SEM Valuations: What's Wrong With This Picture?
Back when AOL bought Advertising.com for $435M, it was said that Ad.com's revenues were $132M. 3.3X revenues seemed like a reasonable valuation, but the reality was that 75%+ of that $132M was the media buys Ad.com made on behalf of clients. Granted, in some cases Ad.com was working on a revshare basis, but if what you're doing is taking over a banner or search campaign and running it on a revshare basis and with no volume, commitments, you're really just putting your topline on steroids. If Ad.com had claimed as revenues [Revshare minus media spend], they would've looked more like a $30-35M revs firm, and $435M would've been a crazy number to pay IMO.
There's more of that air-gulping going on in SEM today. I know of at least 4 major SEM's (two in the UK and two in the States) who claim to have revenues of GBP50M, GBP100M, US$25M and $112M, respectively, when in reality their revenues (less search billings) are 1/4th to 1/5th their stated revenue numbers.
Why count search spend under management as part of your topline revenues?
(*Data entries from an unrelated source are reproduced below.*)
/-- A quarter of a period on, the sine is the cosine (rules R121, R168). -/
theorem Sine.exact_add_quarter (hm : 2 ≤ m) (i : ℕ) :
    Sine.exact m (i + 2 ^ m / 4) = Real.cos (2 * Real.pi * i / 2 ^ m) := by
  have hangle : 2 * Real.pi * ((i + 2 ^ m / 4 : ℕ) : ℝ) / 2 ^ m =
      2 * Real.pi * i / 2 ^ m + Real.pi / 2 := by
    rw [Nat.cast_add, cast_quarter hm]
    field_simp
    ring
  rw [Sine.exact, hangle, Real.sin_add_pi_div_two]

theorem Sine.exact_succ_double (m i : ℕ) : Sine.exact (m + 1) (2 * i) = Sine.exact m i := by
  rw [Sine.exact, Sine.exact, Nat.cast_mul, Nat.cast_ofNat, pow_succ', mul_left_comm,
    mul_div_mul_left _ _ two_ne_zero]

theorem Sine.exact_nonneg (hm : 2 ≤ m) {i : ℕ} (hi : i ≤ 2 ^ m / 2) : 0 ≤ Sine.exact m i := by
  have hi' := (Nat.cast_le (α := ℝ)).2 hi
  rw [cast_half hm] at hi'
  refine Real.sin_nonneg_of_nonneg_of_le_pi (by positivity) ?_
  rw [div_le_iff₀ (by positivity)]
  nlinarith [Real.pi_pos]

/-- `2 sin² θ = 1 - cos 2θ`, in entries of the table. -/
theorem Sine.two_mul_exact_sq (hm : 2 ≤ m) (i : ℕ) :
    2 * Sine.exact m i ^ 2 = 1 - Sine.exact m (2 * i + 2 ^ m / 4) := by
  have hangle : 2 * Real.pi * ((2 * i : ℕ) : ℝ) / 2 ^ m = 2 * (2 * Real.pi * i / 2 ^ m) := by
    push_cast
    ring
  rw [Sine.exact_add_quarter hm, hangle, Sine.exact, Real.sin_sq_eq_half_sub]
  ring

theorem Sine.exact_quarter (hm : 2 ≤ m) : Sine.exact m (2 ^ m / 4) = 1 := by
  have h := Sine.exact_add_quarter hm 0
  simpa using h

theorem Sine.exact_half (hm : 2 ≤ m) : Sine.exact m (2 ^ m / 2) = 0 := by
  have h := Sine.exact_add_half hm 0
  rwa [Nat.zero_add, Sine.exact_zero, neg_zero] at h

theorem Sine.exact_period (m : ℕ) : Sine.exact m (2 ^ m) = 0 := by
  rw [← Nat.zero_add (2 ^ m), Sine.exact_add_period, Sine.exact_zero]

theorem Sine.exact_threeQuarters (hm : 2 ≤ m) : Sine.exact m (3 * 2 ^ m / 4) = -1 := by
  have hsum : 3 * 2 ^ m / 4 = 2 ^ m / 4 + 2 ^ m / 2 := by
    have hpow := two_pow_eq_four_mul_quarter hm
    omega
  rw [hsum, Sine.exact_add_half hm, Sine.exact_quarter hm]

end

/-- Settles O45: the folding of the quadrants over binary64, the period of the sine over exact
reals. -/
theorem sineExactEntriesAndSymmetries : Obligations.SineExactEntriesAndSymmetries := by
  refine ⟨fun m hm => ?_, Sine.sinval_zero 0, fun draw m hm => ?_⟩
  · exact ⟨Sine.sinval_zero m, Sine.sinval_quarter hm, Sine.sinval_half hm,
      Sine.sinval_threeQuarters hm, Sine.sinval_period hm, fun i => Sine.sinval_half_sub hm,
      fun i h0 hi _ => Sine.sinval_add_half hm h0 hi, fun i _ => Sine.sinval_add_period hm i⟩
  · simp only [Arith.real_sinval]
    exact ⟨Sine.exact_zero m, Sine.exact_quarter hm, Sine.exact_half hm,
      Sine.exact_threeQuarters hm, Sine.exact_period m, fun i => Sine.exact_half_sub hm,
      fun i _ _ => Sine.exact_add_half hm i, fun i _ => Sine.exact_add_period m i,
      Sine.exact_zero 0⟩

/-! ## The twiddle factor -/

section
variable {α : Type} {A : Arith α} {e : Engine α}

/-- In a valid table an entry is its contract value (rule R126). -/
theorem Engine.Inv.sinAt_eq (hi : e.Inv A) (hv : e.sinv = true) {n : ℕ} (hn : n < e.sineLen) :
    e.sinAt A n = A.sinval e.m n := by
  rw [Engine.sinAt, hi.sine_valid hv n hn, Option.getD_some]

theorem Engine.InStage.h_lt_half (h : e.InStage) : e.h < e.len / 2 := by
  have hle := h.h_add_d_le
  have hd := h.one_le_d
  omega

/-- A stage exists only from `M = 2` on (rule R9). -/
theorem Engine.InStage.two_le_m (h : e.InStage) (ha : Params.admitted e.m = true) : 2 ≤ e.m := by
  obtain ⟨s, hs, -⟩ := h
  rcases (Params.admitted_iff e.m).1 ha with h0 | ⟨h2, -⟩
  · omega
  · exact h2

/-- `TWLD` finds the ROM pair of its index (rules R130, R209). -/
theorem Engine.Inv.twld_next_rom (hi : e.Inv A) (hp : e.phase = .twld) :
    ∃ f, e.twld A = .next f ∧ f.rc = A.sinval e.m (e.h + e.quarter) ∧
      f.rs = if e.dir = .inv then A.neg (A.sinval e.m e.h) else A.sinval e.m e.h := by
  obtain ⟨⟨hv, -, -⟩, hs⟩ := (Engine.phaseOk_twld hp).1 hi.phase_ok
  have hcos := hs.h_add_quarter_lt
  refine ⟨_, Engine.twld_next.2 ⟨hcos, rfl⟩, hi.sinAt_eq hv hcos, ?_⟩
  rw [← hi.sinAt_eq hv (lt_of_le_of_lt (Nat.le_add_right _ _) hcos)]
  rfl

end

/-- Settles O24: `Engine.Inv.twld_next_rom` over both number types; over exact reals the ROM pair is
the cosine and the sine. -/
theorem twiddleFactorIsTheRomPair : Obligations.TwiddleFactorIsTheRomPair := by
  refine ⟨fun s hi hp => ?_, fun draw e hi hp => ?_⟩
  · obtain ⟨-, hs⟩ := (Engine.phaseOk_twld hp).1 hi.phase_ok
    obtain ⟨f, hf, hrc, hrs⟩ := hi.twld_next_rom hp
    exact ⟨hs.h_lt_half, hs.h_add_quarter_lt, _, State.microOp_of_next hi.admitted hp hf, hrc, hrs⟩
  · obtain ⟨-, hs⟩ := (Engine.phaseOk_twld hp).1 hi.phase_ok
    have hm := hs.two_le_m hi.admitted
    obtain ⟨f, hf, hrc, hrs⟩ := hi.twld_next_rom hp
    have hlen : (e.len : ℝ) = 2 ^ e.m := by simp [Engine.len, Params.len]
    have hquarter : e.quarter = 2 ^ e.m / 4 := if_pos hm
    refine ⟨f, ?_, ?_, ?_⟩
    · rw [Engine.micro, hp, Engine.selected_eq hi.admitted hp, hf]
    · rw [hrc, hlen, hquarter, Arith.real_sinval, Sine.exact_add_quarter hm]
    · rw [hrs, hlen, Arith.real_sinval, ite_mul, neg_one_mul, one_mul]
      rfl

end Sys2Proof.Machine

/-! PROOFS. The small sine tables (rule R122): a computed sine is near the exact one by the
half-angle formula, both ends of its error round to the entry, and so does everything between. -/
namespace Sys2Proof.Machine

/-! ## Rounding between two numbers -/

/-- A number nearer to `r` than to `w` stays so when it moves away from `w`. -/
theorem abs_sub_le_of_move {r w x y : ℝ} (hy : |r - y| ≤ |w - y|)
    (hmove : 0 ≤ (w - r) * (y - x)) :
    |r - x| ≤ |w - x| ∧ (|r - x| = |w - x| → |r - y| = |w - y|) := by
  rw [← sq_le_sq] at hy
  rw [← sq_le_sq, ← sq_eq_sq_iff_abs_eq_abs, ← sq_eq_sq_iff_abs_eq_abs]
  exact ⟨by linarith, fun heq => by linarith⟩

section
variable {a b x : ℝ} {r : F64}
Well, for starters it makes you look a lot bigger than you actually are. Second, managing the search engine billing relationship makes it hard for the advertiser to ever leave you - the old ball & chain, if you will. I can't tell you the number of times an advertiser has made a decision to leave their SEM and work with us only to find out their existing SEM owns the SE account and drags their feet when it comes time to move their campaigns into a new account.
Look at the valuations for Interpublic Group, Omnicom and their competitors, and think about what happened to Priceline when they stopped counting bookings as revenues. The right SEM accounting model is to account for service and technology license fees as revenues, and nothing else.